• **Assignment**
The lines below, all of them, should be returned exactly as they appear.
===== Records for the exercise =====
/-- The modulator samples of one output period pass the decimation chains, and their filter-input samples enter: histories and counts
advance. The sub-chains of an INTERLEAVE pair take turns (R132, R163). -/
def pushInput (mode preset ratio : Nat) (c : Chan) (even odd : List Int) : Chan :=
  let e := decimate preset ratio even c.dec
  let o := decimate preset ratio odd c.decOdd
  let evenGoes := !(mode == 1 && c.oddNext)
  let oddGoes := mode == 2 || (mode == 1 && c.oddNext)
  { c with
    dec := if evenGoes then e.2 else c.dec
    decOdd := if oddGoes then o.2 else c.decOdd
    hist := if evenGoes then (⟨intWord e.1, inputTag c⟩ :: c.hist).take 384 else c.hist
    histOdd := if oddGoes then (⟨intWord o.1, inputTag c⟩ :: c.histOdd).take 384 else c.histOdd
    ovrTail := c.ovrTail - 1
    setLeft := c.setLeft - 1
    crossHold := c.crossHold - 1 }

/-- FIR output of one sub-chain, in a fade or not. -/
def chanFir (s : State) (c : Chan) (up : Bool) (hist : List Sample) : Int × BitVec 4 :=
  match c.fade with
  | some f =>
    if f.j < f.len then
      let a := firOut s f.src hist
      let b := firOut s f.dst hist
      (blend (fadeW f.j f.len up) a.1 b.1, tagOR a.2 b.2)
    else one f.dst
  | none => one c.bank
where
  one (b : Nat) : Int × BitVec 4 :=
    match c.oldBank with
    | some k => firOld k hist
    | none => firOut s b hist

/-- The 64-sample ramp to 0 of Table 4.3, sample j. -/
def rampOut (j : Nat) (up : Bool) (v : Int) : Int :=
  if j < 64 then roundDiv ((2 ^ 24 - fadeW j 64 up) * v) (2 ^ 24) else 0

/-- The 16 frame-aligned acts of a channel: a waiting move starts, replaced bank content comes into use (R152, R172). -/
def chanFrame (c : Chan) : Chan :=
  { c with
    move := c.move.map (fun m => { m with wait := false })
    oldBank := none
    bankSet := if c.oldBank.isSome then 16 else c.bankSet }

/-- Sums over the measured outputs of a sub-chain's FIR. -/
def CalSum.add (v : Int) (a : CalSum) : CalSum := ⟨a.n + 1, a.sum + v, a.sq + v * v⟩

/-- A running calibration measures a named channel from the channel's first frame boundary on (Table 4.8, R158): it notes a marked
sample, and sums the FIR outputs before the correction (R174), `e` and `o` of the sub-chains that gave one. -/
def calNote (ch : Nat) (frame : Bool) (e o : Option Int) (t : BitVec 4) (s : State) : State :=
  let d := s.deferred
  if bit (calMask s) ch ∧ (frame ∨ bit d.meas ch) then
    let put (k : Nat) (v : Option Int) (a : Tab CalSum) : Tab CalSum :=
      match v with | some v => tmod {} a k (CalSum.add v) | none => a
    { s with deferred := { d with
      since := if bit d.meas ch then d.since else now s
      meas := setBit d.meas ch true
      marked := d.marked || tagOR t 0 != 0
      sums := put (2 * ch) e (put (2 * ch + 1) o d.sums) } }
  else s

/-- One sample of channel `ch` at the capture point, from the modulator samples of its period, oldest first, in a lane whose next sample begins a frame when `frame` holds. -/
def captureAin (ch : Nat) (frame : Bool) (even odd : List Int) (s : State) : Sample × State :=
  let c0 := chan s ch
  if c0.live = false then (zeroSample tSET, s)
  else
    let (fw, s) := drawWord s
    let up := bit fw 0
    let mode := (active s).pairMode ch
    let c := pushInput mode (presetOf (active s) ch) (cicRatio s (active s) ch) (if frame then chanFrame c0 else c0) even odd
    let target := corrOf s ch
    let k := match c.move with | some m => if m.wait then 0 else min 64 (m.j + 1) | none => 64
    let src := match c.move with | some m => m.src | none => target
    let fe := chanFir s c up c.hist
    let fo := chanFir s c up c.histOdd
    let ye := correct k src target false fe.1
    let yo := correct k src target true fo.1
    let cor := if mode = 1 ∧ c.oddNext = false then (⟨intWord ye, fe.2⟩ :: c.cor).take 16 else c.cor
    let corOdd := if mode = 1 ∧ c.oddNext then (⟨intWord yo, fo.2⟩ :: c.corOdd).take 16 else c.corOdd
    let (v, t) :=
      if mode = 1 then
        (if c.oddNext then skewFilter (mix64 k src.skew target.skew) corOdd else skewFilter 0 cor)
      else if mode = 2 then (roundDiv (ye + yo) 2, tagOR fe.2 fo.2)
      else (ye, fe.2)
    let moving := match c.move with | some m => !m.wait && decide (m.j < 64) | none => false
    let rampj := c.rampJ
    let v := if c.run = .ramping then rampOut rampj up v else v
    let t := tagOR t ((if moving || decide (0 < c.outSet) || decide (0 < c.bankSet) || c.run == .ramping then tSET else 0) |||
      (if c.cutNext then tCUT else 0))
    let c := { c with
      oddNext := mode == 1 && !c.oddNext
      cor := cor
      corOdd := corOdd
      pos := ((if frame then 0 else c.pos) + 1) % 16
      outSet := c.outSet - 1
      bankSet := c.bankSet - 1
      cutNext := false
      rampJ := if c.run = .ramping then min 64 (rampj + 1) else rampj
      move := match c.move with
        | some m => if m.wait then some m else if m.j + 1 < 64 then some { m with j := m.j + 1 }
          else some { m with j := 64 }
        | none => none
      fade := c.fade.map (fun f => { f with j := min f.len (f.j + 1) }) }
    let e := if mode = 1 ∧ c0.oddNext then none else some fe.1
    let o := if mode = 2 ∨ (mode = 1 ∧ c0.oddNext) then some fo.1 else none
    (⟨intWord v, t⟩, calNote ch frame e o t (onChan ch (fun _ => c) s))

/-! ## Detectors (R179–R181, R187, R188) -/

def dDet : Word := 0xAD4A0A00

/-- |x| of R179. -/
def mag (w : Word) : Nat := min w.toInt.natAbs 2147483647

/-- P as it stands: held, then falling by DECAY (R179). A HOLD of no whole number of samples is rounded down (DESIGN CHOICE, log entry
185). -/
def detPeak (cfg : Word) (d : Det) : Nat :=
  let decay := 2 * fld cfg 19 16
  let hold := max (fld cfg 25 20 * 50 * d.hz / 1000) d.ref
  if decay = 0 ∨ d.age ≤ hold then d.p0
  else (roundDiv (d.p0 * fxPow10 (-(decay * (d.age - hold) : Nat)) (20 * d.hz)) (2 ^ 128)).toNat

/-- P goes on from where it stands under new settings, or at a new rate: the age keeps its time (R179). -/
def detRebase (cfg : Word) (hz : Nat) (d : Det) : Det :=
  let a := d.age * hz / max 1 d.hz
  { d with p0 := detPeak cfg d, age := a, ref := a, hz := hz }

/-- √(num/den) rounded to nearest, ties to even. -/
def sqrtRatio (num den : Nat) : Nat :=
  let t := isqrt (4 * num / den)
  if t % 2 = 0 then t / 2
  else if t * t * den = 4 * num then (t / 2 + 1) / 2 * 2
  else (t + 1) / 2

/-- R over the window of the settings (R179). -/
def detRms (cfg : Word) (d : Det) : Nat :=
  let w := 2 ^ fld cfg 29 26
  sqrtRatio ((d.win.take w).foldl (fun a x => a + x * x) 0) w

/-- α = 1 − e^(−1/τ), fixed point. -/
def detAlpha (tau : Nat) : Int := fxOne - fxExp (-(fxRat 1 tau))

/-- E moves by α of the difference; E holds 32 more fraction bits (UNVERIFIED, log entry 9). -/
def detEnv (cfg : Word) (env x : Nat) : Nat :=
  let x32 := x * 2 ^ 32
  let tau := if env < x32 then 2 ^ fld cfg 15 12 else 2 ^ (fld cfg 11 8 + 4)
  ((env : Int) + roundDiv (detAlpha tau * ((x32 : Int) - env)) (2 ^ 128)).toNat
=====
• **Your solution**
/-- The modulator samples of one output period pass the decimation chains, and their filter-input samples enter: histories and counts
advance. The sub-chains of an INTERLEAVE pair take turns (R132, R163). -/
def pushInput (mode preset ratio : Nat) (c : Chan) (even odd : List Int) : Chan :=
  let e := decimate preset ratio even c.dec
  let o := decimate preset ratio odd c.decOdd
  let evenGoes := !(mode == 1 && c.oddNext)
  let oddGoes := mode == 2 || (mode == 1 && c.oddNext)
  { c with
    dec := if evenGoes then e.2 else c.dec
    decOdd := if oddGoes then o.2 else c.decOdd
    hist := if evenGoes then (⟨intWord e.1, inputTag c⟩ :: c.hist).take 384 else c.hist
    histOdd := if oddGoes then (⟨intWord o.1, inputTag c⟩ :: c.histOdd).take 384 else c.histOdd
    ovrTail := c.ovrTail - 1
    setLeft := c.setLeft - 1
    crossHold := c.crossHold - 1 }

/-- FIR output of one sub-chain, in a fade or not. -/
def chanFir (s : State) (c : Chan) (up : Bool) (hist : List Sample) : Int × BitVec 4 :=
  match c.fade with
  | some f =>
    if f.j < f.len then
      let a := firOut s f.src hist
      let b := firOut s f.dst hist
      (blend (fadeW f.j f.len up) a.1 b.1, tagOR a.2 b.2)
    else one f.dst
  | none => one c.bank
where
  one (b : Nat) : Int × BitVec 4 :=
    match c.oldBank with
    | some k => firOld k hist
    | none => firOut s b hist

/-- The 64-sample ramp to 0 of Table 4.3, sample j. -/
def rampOut (j : Nat) (up : Bool) (v : Int) : Int :=
  if j < 64 then roundDiv ((2 ^ 24 - fadeW j 64 up) * v) (2 ^ 24) else 0

/-- The 16 frame-aligned acts of a channel: a waiting move starts, replaced bank content comes into use (R152, R172). -/
def chanFrame (c : Chan) : Chan :=
  { c with
    move := c.move.map (fun m => { m with wait := false })
    oldBank := none
    bankSet := if c.oldBank.isSome then 16 else c.bankSet }

/-- Sums over the measured outputs of a sub-chain's FIR. -/
def CalSum.add (v : Int) (a : CalSum) : CalSum := ⟨a.n + 1, a.sum + v, a.sq + v * v⟩

/-- A running calibration measures a named channel from the channel's first frame boundary on (Table 4.8, R158): it notes a marked
sample, and sums the FIR outputs before the correction (R174), `e` and `o` of the sub-chains that gave one. -/
def calNote (ch : Nat) (frame : Bool) (e o : Option Int) (t : BitVec 4) (s : State) : State :=
  let d := s.deferred
  if bit (calMask s) ch ∧ (frame ∨ bit d.meas ch) then
    let put (k : Nat) (v : Option Int) (a : Tab CalSum) : Tab CalSum :=
      match v with | some v => tmod {} a k (CalSum.add v) | none => a
    { s with deferred := { d with
      since := if bit d.meas ch then d.since else now s
      meas := setBit d.meas ch true
      marked := d.marked || tagOR t 0 != 0
      sums := put (2 * ch) e (put (2 * ch + 1) o d.sums) } }
  else s

/-- One sample of channel `ch` at the capture point, from the modulator samples of its period, oldest first, in a lane whose next sample begins a frame when `frame` holds. -/
def captureAin (ch : Nat) (frame : Bool) (even odd : List Int) (s : State) : Sample × State :=
  let c0 := chan s ch
  if c0.live = false then (zeroSample tSET, s)
  else
    let (fw, s) := drawWord s
    let up := bit fw 0
    let mode := (active s).pairMode ch
    let c := pushInput mode (presetOf (active s) ch) (cicRatio s (active s) ch) (if frame then chanFrame c0 else c0) even odd
    let target := corrOf s ch
    let k := match c.move with | some m => if m.wait then 0 else min 64 (m.j + 1) | none => 64
    let src := match c.move with | some m => m.src | none => target
    let fe := chanFir s c up c.hist
    let fo := chanFir s c up c.histOdd
    let ye := correct k src target false fe.1
    let yo := correct k src target true fo.1
    let cor := if mode = 1 ∧ c.oddNext = false then (⟨intWord ye, fe.2⟩ :: c.cor).take 16 else c.cor
    let corOdd := if mode = 1 ∧ c.oddNext then (⟨intWord yo, fo.2⟩ :: c.corOdd).take 16 else c.corOdd
    let (v, t) :=
      if mode = 1 then
        (if c.oddNext then skewFilter (mix64 k src.skew target.skew) corOdd else skewFilter 0 cor)
      else if mode = 2 then (roundDiv (ye + yo) 2, tagOR fe.2 fo.2)
      else (ye, fe.2)
    let moving := match c.move with | some m => !m.wait && decide (m.j < 64) | none => false
    let rampj := c.rampJ
    let v := if c.run = .ramping then rampOut rampj up v else v
    let t := tagOR t ((if moving || decide (0 < c.outSet) || decide (0 < c.bankSet) || c.run == .ramping then tSET else 0) |||
      (if c.cutNext then tCUT else 0))
    let c := { c with
      oddNext := mode == 1 && !c.oddNext
      cor := cor
      corOdd := corOdd
      pos := ((if frame then 0 else c.pos) + 1) % 16
      outSet := c.outSet - 1
      bankSet := c.bankSet - 1
      cutNext := false
      rampJ := if c.run = .ramping then min 64 (rampj + 1) else rampj
      move := match c.move with
        | some m => if m.wait then some m else if m.j + 1 < 64 then some { m with j := m.j + 1 }
          else some { m with j := 64 }
        | none => none
      fade := c.fade.map (fun f => { f with j := min f.len (f.j + 1) }) }
    let e := if mode = 1 ∧ c0.oddNext then none else some fe.1
    let o := if mode = 2 ∨ (mode = 1 ∧ c0.oddNext) then some fo.1 else none
    (⟨intWord v, t⟩, calNote ch frame e o t (onChan ch (fun _ => c) s))

/-! ## Detectors (R179–R181, R187, R188) -/

def dDet : Word := 0xAD4A0A00

/-- |x| of R179. -/
def mag (w : Word) : Nat := min w.toInt.natAbs 2147483647

/-- P as it stands: held, then falling by DECAY (R179). A HOLD of no whole number of samples is rounded down (DESIGN CHOICE, log entry
185). -/
def detPeak (cfg : Word) (d : Det) : Nat :=
  let decay := 2 * fld cfg 19 16
  let hold := max (fld cfg 25 20 * 50 * d.hz / 1000) d.ref
  if decay = 0 ∨ d.age ≤ hold then d.p0
  else (roundDiv (d.p0 * fxPow10 (-(decay * (d.age - hold) : Nat)) (20 * d.hz)) (2 ^ 128)).toNat

/-- P goes on from where it stands under new settings, or at a new rate: the age keeps its time (R179). -/
def detRebase (cfg : Word) (hz : Nat) (d : Det) : Det :=
  let a := d.age * hz / max 1 d.hz
  { d with p0 := detPeak cfg d, age := a, ref := a, hz := hz }

/-- √(num/den) rounded to nearest, ties to even. -/
def sqrtRatio (num den : Nat) : Nat :=
  let t := isqrt (4 * num / den)
  if t % 2 = 0 then t / 2
  else if t * t * den = 4 * num then (t / 2 + 1) / 2 * 2
  else (t + 1) / 2

/-- R over the window of the settings (R179). -/
def detRms (cfg : Word) (d : Det) : Nat :=
  let w := 2 ^ fld cfg 29 26
  sqrtRatio ((d.win.take w).foldl (fun a x => a + x * x) 0) w

/-- α = 1 − e^(−1/τ), fixed point. -/
def detAlpha (tau : Nat) : Int := fxOne - fxExp (-(fxRat 1 tau))

/-- E moves by α of the difference; E holds 32 more fraction bits (UNVERIFIED, log entry 9). -/
def detEnv (cfg : Word) (env x : Nat) : Nat :=
  let x32 := x * 2 ^ 32
  let tau := if env < x32 then 2 ^ fld cfg 15 12 else 2 ^ (fld cfg 11 8 + 4)
  ((env : Int) + roundDiv (detAlpha tau * ((x32 : Int) - env)) (2 ^ 128)).toNat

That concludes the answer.